My early attempts to leave no stone unturned in the lost art and science of breathing left me with a pile of word rubble. This is a long way of saying that this book, like most books, took a while and too often felt like Sisyphean drudgery.

Courtney Young, my virtuosic, adroit, and oft hilarious editor at Riverhead, boiled down a 270,000-word quagmire of sesquipedalian verbiage to the more digestible brick you now hold in your hands. Copilot/literary agent Danielle Svetcov at Levine Greenberg Rostan Literary Agency not only immediately returned my whiny calls—unheard-of in that line of work, trust me on this—but also worked side by side with me to sculpt, hone, and polish the verbs in her own ruthless and fabulous way. (Svetcov’s constant support is priceless, or, at minimum, worth way more than that 15 percent.) Alex Heard, once again, winced while he whittled and whetted innumerable chapter drafts, down to the “dagger quotes,” in almost legible cursive writing. (Sorry for ruining so many weekends, Alex.) Daniel Crewe at Penguin Books UK offered sage words of advice and encouragement early on and until the end.

I owe mafia-level favors to the readers who provided a much-needed editorial pummeling on early versions of this tome. Thank you to the crabby and scrupulous Adam Fisher; exclamatory Caroline Paul; poetic Matthew Zapruder; careful Michael Shryzpeck; adamant Richard Lowe; flexible Ron Penna; and cold-hearted Jason Dearen. Just give me a call whenever you need to move that body from the trunk.

My research assistant and fact-checker extraordinaire, Patrycja Przełucka, scoured through several hundred scientific papers with terrible titles like “The Correlation Between Erythropoiesis and Thrombopoiesis as an Index for Pre-Operative Autologous Blood Donation” and “Trained Breathing-Induced Oxygenation Acutely Reverses Cardiovascular Autonomic Dysfunction in Patients with Type 2 Diabetes and Renal Disease”—and then, then, she suffered the indignity of cross-checking this convolution, digit by digit, in the final drafts. Thank you, Patrycja, for your fastidiousness and spectacular grammar.

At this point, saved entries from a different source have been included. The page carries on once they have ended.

-- ==== Sys2Proof/Machine/Image.lean ====
section
/-! DEFINITION. Ohmos images: the configuration port, the checks of a sub-image, its application, the patch capsule, readback
(R456 to R482). -/

namespace Sys2Proof.Machine

/-! ### The sub-image (R456 to R463) -/

/-- Fields of a sub-image's header (R457). -/
def imgTotal (b : List Byte) : Nat := at4 b 16
def imgFlag (b : List Byte) (i : Nat) : Bool := bit (at1 b 7) i
def imgKey (b : List Byte) : Nat := fld (at1 b 11) 0 2
def imgMap (b : List Byte) : Nat := leAt b 32 5
/-- The parts of REGION_MAP, ascending. -/
def imgParts (b : List Byte) : List Nat := ones 40 (imgMap b)
/-- JOIN_TIMEOUT in ms. -/
def imgJoin (b : List Byte) : Nat := if at2 b 14 = 0 then 1000 else at2 b 14
/-- Where the body starts, and where it ends. -/
def imgBody (b : List Byte) : Nat := 128 + 32 * (imgParts b).length
def imgEnd (b : List Byte) : Nat := imgTotal b - 192 - (if imgFlag b 0 then 16 else 0)

/-- MAGIC and TOTAL_LEN are valid: the sub-image is consumed to its end (R469, R477). -/
def imgSized (b : List Byte) : Bool := b.take 4 == ascii "OHMS" && imgTotal b % 16 == 0 && decide (imgTotal b ≤ 2 ^ 29) && decide (320 ≤ imgTotal b)

/-- The reserved bits of a header are 0 (R457). -/
def imgReserved (b : List Byte) : Bool :=
  fld (at1 b 7) 4 4 == 0 && fld (at1 b 11) 2 6 == 0 && fld (at1 b 13) 4 4 == 0 && (List.range 3).all (fun i => at1 b (37 + i) == 0)
    && (List.range 72).all fun i => at1 b (56 + i) == 0

/-- CONFIG of the capability table (R315). -/
def PartFuses.config (p : PartFuses) : Nat := p.clusters % 16 + 16 * b2n p.twoStacks + 32 * (p.ports / 12 % 4) + 128 * b2n p.extFabric

/-- The header's checks at step 2, in the order of R470: the status of the first that fails, or 0. -/
def State.headerStatus (s : State) (b : List Byte) (pos : Nat) : Nat :=
  let n := imgKey b
  if !imgSized b || at2 b 4 != 0x0001 || at2 b 8 != 0xD909 || at1 b 10 != s.part.config % 256 || !imgReserved b || at1 b 6 != pos
      || (imgParts b).any (fun p => !s.partPresent p) || !(decide (at2 b 40 ≤ 0x0100) && decide (0x0100 ≤ at2 b 42)) || bit (at1 b 13) n
      || decide (10000 < at2 b 14) then 0x0502
  else if (s.part.keyHash.getD n none).isNone || s.part.keyRevoked.getD n true || decide (at1 b 12 < s.part.rollback) then 0x0505
  else 0

/-- The key that encrypts a sub-image (R462). -/
def PartFuses.imageKey (p : PartFuses) (n : Nat) : Option (List Byte) :=
  p.deviceKey.map fun k => (hmac384 k (ascii "Ohmos-enc" ++ leBytes 1 n)).take 32

/-- The sub-image in the clear: the body decrypted where ENCRYPTED is 1 (R462). -/
def State.openImage (s : State) (b : List Byte) : Option (List Byte) :=
  if imgFlag b 0 then
    match s.part.imageKey (imgKey b) with
    | none => none
    | some k =>
      (gcmOpen k ((b.drop 44).take 12) (b.take (imgBody b)) ((b.take (imgEnd b)).drop (imgBody b)) ((b.drop (imgEnd b)).take 16)).map fun m =>
        b.take (imgBody b) ++ m ++ b.drop (imgEnd b)
  else if s.part.encRequired then none else some b

/-- The signature and the key of a sub-image (R461, R463). -/
def State.imageSigned (s : State) (b : List Byte) : Bool :=
  let t := imgTotal b
  let pub := (b.drop (t - 192)).take 96
  s.part.keyHash.getD (imgKey b) none == some (sha384 (0x04 :: pub)) && ecdsaOk pub (sha384 (b.take (t - 96))) ((b.drop (t - 96)).take 96)

/-! ### Directory and frames (R458, R459) -/

/-- The frames of a part: TYPE, ADDR and LEN in order. -/
def frameList (pll : Bool) : List (Nat × Nat × Nat) :=
  (tab 48 fun i => (1, i, 98304)) ++ (tab 16 fun i => (2, i, 4608)) ++ [(3, 0, 16)] ++ (if pll then [(4, 0, 32)] else [])

/-- Bytes of a part's frames, headers and payloads. -/
def framesLen (pll : Bool) : Nat := ((frameList pll).map fun f => 16 + f.2.2).sum

/-- The directory record of the n-th part. -/
def dirAtOf (b : List Byte) (n : Nat) : List Byte := (b.drop (128 + 32 * n)).take 32
/-- A directory record names a PLL frame. -/
def dirPll (d : List Byte) : Bool := at1 d 1 == 66
/-- SOFT_ID0 to SOFT_ID7 of a directory record. -/
def dirSoft (d : List Byte) : List Nat := (tab 8 fun i => at2 d (8 + 2 * i)).filter (· != 0)

/-- The offsets of each part's frames, and where the last ends. -/
def frameOffs (b : List Byte) : List Nat :=
  (List.range ((imgParts b).length + 1)).map fun n => imgBody b + (((List.range n).map fun i => framesLen (dirPll (dirAtOf b i)))).sum

/-- The frames of the n-th part with their offsets in the image. -/
def partFrames (b : List Byte) (n : Nat) : List ((Nat × Nat × Nat) × Nat) :=
  ((frameList (dirPll (dirAtOf b n))).foldl (fun (acc : Nat × List ((Nat × Nat × Nat) × Nat)) f => (acc.1 + 16 + f.2.2, acc.2 ++ [(f, acc.1)])) ((frameOffs b).getD n 0, [])).2

/-- Directory and frames keep R456 to R459: offsets, counts, types, order, lengths. -/
def imageShape (b : List Byte) : Bool :=
  let ps := imgParts b
  let offs := frameOffs b
  let last := offs.getLastD 0
  (ps.mapIdx fun n p =>
    let d := dirAtOf b n
    at1 d 0 == p && (at1 d 1 == 65 || at1 d 1 == 66) && at4 d 4 == offs.getD n 0
      && (partFrames b n).all fun (f, o) => at1 b o == f.1 && at1 b (o + 1) == p && at4 b (o + 4) == f.2.1 && at4 b (o + 8) == f.2.2).all id
    && (if imgFlag b 2 then at4 b 20 == last && at4 b 20 + at4 b 24 == imgEnd b && decide (64 ≤ at4 b 24)
          && at4 b 24 == roundUp (64 + 16 * at2 b (at4 b 20 + 12)) 64 + at4 b (at4 b 20 + 16)
        else at4 b 20 == 0 && at4 b 24 == 0 && last == imgEnd b)

/-- The fields of one tree of a CLOCK frame are in range. -/
def treeOk (b : List Byte) (o : Nat) : Bool := at1 b o < 8 && at1 b (o + 1) < 8 && 1 ≤ at1 b (o + 2) && at1 b (o + 2) ≤ 16 && at1 b (o + 3) < 2

/-- A PLL frame's fields are in range (R445, R459). -/
def pllOk (b : List Byte) : Bool :=
  at1 b 0 < 4 && 16 ≤ at1 b 1 && (List.range 4).all (fun i => 4 ≤ at1 b (6 + i) && at1 b (6 + i) ≤ 128) && at1 b 10 < 16
    && at1 b 5 == 0 && (List.range 21).all fun i => at1 b (11 + i) == 0

/-- The ranges of fields, and the place of PLL frames (R458, R459; log entry 58). -/
def State.imageFields (s : State) (b : List Byte) : Bool :=
  ((imgParts b).mapIdx fun n p =>
    let d := dirAtOf b n
    let soft := dirSoft d
    let region := ((List.range 4).map (4 * (p / 4) + ·)).filter s.partPresent
    soft.dedup.length == soft.length && at2 d 2 == 0 && at8 d 24 == 0
      && (!dirPll d || (region.head? == some p && region.all fun q => bit (imgMap b) q))
      && (partFrames b n).all fun (f, o) =>
        let v := (b.drop (o + 16)).take f.2.2
        at2 b (o + 2) == 0 && at4 b (o + 12) == 0
          && (f.1 != 3 || (treeOk v 0 && treeOk v 4 && at1 v 8 < 4 && (List.range 7).all fun i => at1 v (9 + i) == 0))
          && (f.1 != 4 || pllOk v)).all id

/-- The checks of step 3 in the order of R470, on the whole sub-image: its plaintext, or the status of the rejection. -/
def State.imageStatus (s : State) (b : List Byte) : Except Nat (List Byte) :=
  if !s.imageSigned b then .error 0x0503
  else match s.openImage b with
    | none => .error 0x0503
    | some m => if !imageShape m then .error 0x0501 else if !s.imageFields m then .error 0x0502 else .ok m

/-! ### The end of a load (R471, R472) -/

/-- LAST_LOAD's source and boot flags (R472). -/
def Loader.baseFlags (l : Loader) : Nat := 2 ^ 16 * b2n l.src + 2 ^ 17 * b2n l.isBoot

/-- The boot-image stage ends with its load (step 4 of R517). -/
def State.bootImageDone (s : State) : State :=
  if s.hub.booting && s.hub.stage == 4 then { s with hub := { s.hub with stage := 5 }, loader := { s.loader with bootWaiting := false } } else s

/-- The load ends: staging zeroed, LAST_LOAD with its status and flags, a record, STATE 0. -/
def State.endLoad (s : State) (status flags : Nat) : State :=
  let s := { s with loader := { s.loader with
    st := 0, staging := [], status := 0, lastStatus := status, lastFlags := s.loader.baseFlags ||| flags, loads := (s.loader.loads + 1) % 2 ^ 32 } }
  let s := if status = 0 then s.logEv 0x6001 0 0 0 0 [0, 0, 0] else s.logEv 0x6002 1 0 0 0 [status, 0, 0]
  let s := s.devChangeAll 0x1108
  if s.loader.isBoot then s.bootImageDone else s

/-! ### The configuration port (R465, R468, R477) -/

/-- The configuration port takes words: the management code that loads images runs (R481, R482). -/
def State.portUp (s : State) : Bool := s.pins.porstN && (s.hub.stage == 4 || s.hub.stage == 6) && !s.hub.lost

/-- The forms of a command word (R465). -/
def isLoad (w : Nat) : Bool := fld w 24 8 == 0x01 && fld w 16 8 == 0x0C && fld w 8 8 == 0 && decide (fld w 0 8 < 64)
def isReadback (w : Nat) : Bool := fld w 24 8 == 0x02 && fld w 16 8 == 0x0C && fld w 8 8 == 0 && decide (fld w 0 8 < 40)
def isEnd (w : Nat) : Bool := w % 2 ^ 32 == 0x030C0000

/-- CFG_PORT_VIOL counts (R467). -/
def State.portViol (s : State) : State := { s with loader := { s.loader with violCount := satinc 32 s.loader.violCount } }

Lastly, firstly, to my lovely wife, Katie Storey, who breathes a constant supply of fresh, often-eucalyptus-scented air into my small office and frenzied life. Vi ĉiam spiras freŝan aeron, varma hundo.

Breath was written between the stacks of Weimar-era art books at the Mechanics’ Institute Library in San Francisco, at the American Library in Paris, and on the kitchen table of that little red-doored house beside the old Catholic cemetery in Volcano, California, population 103.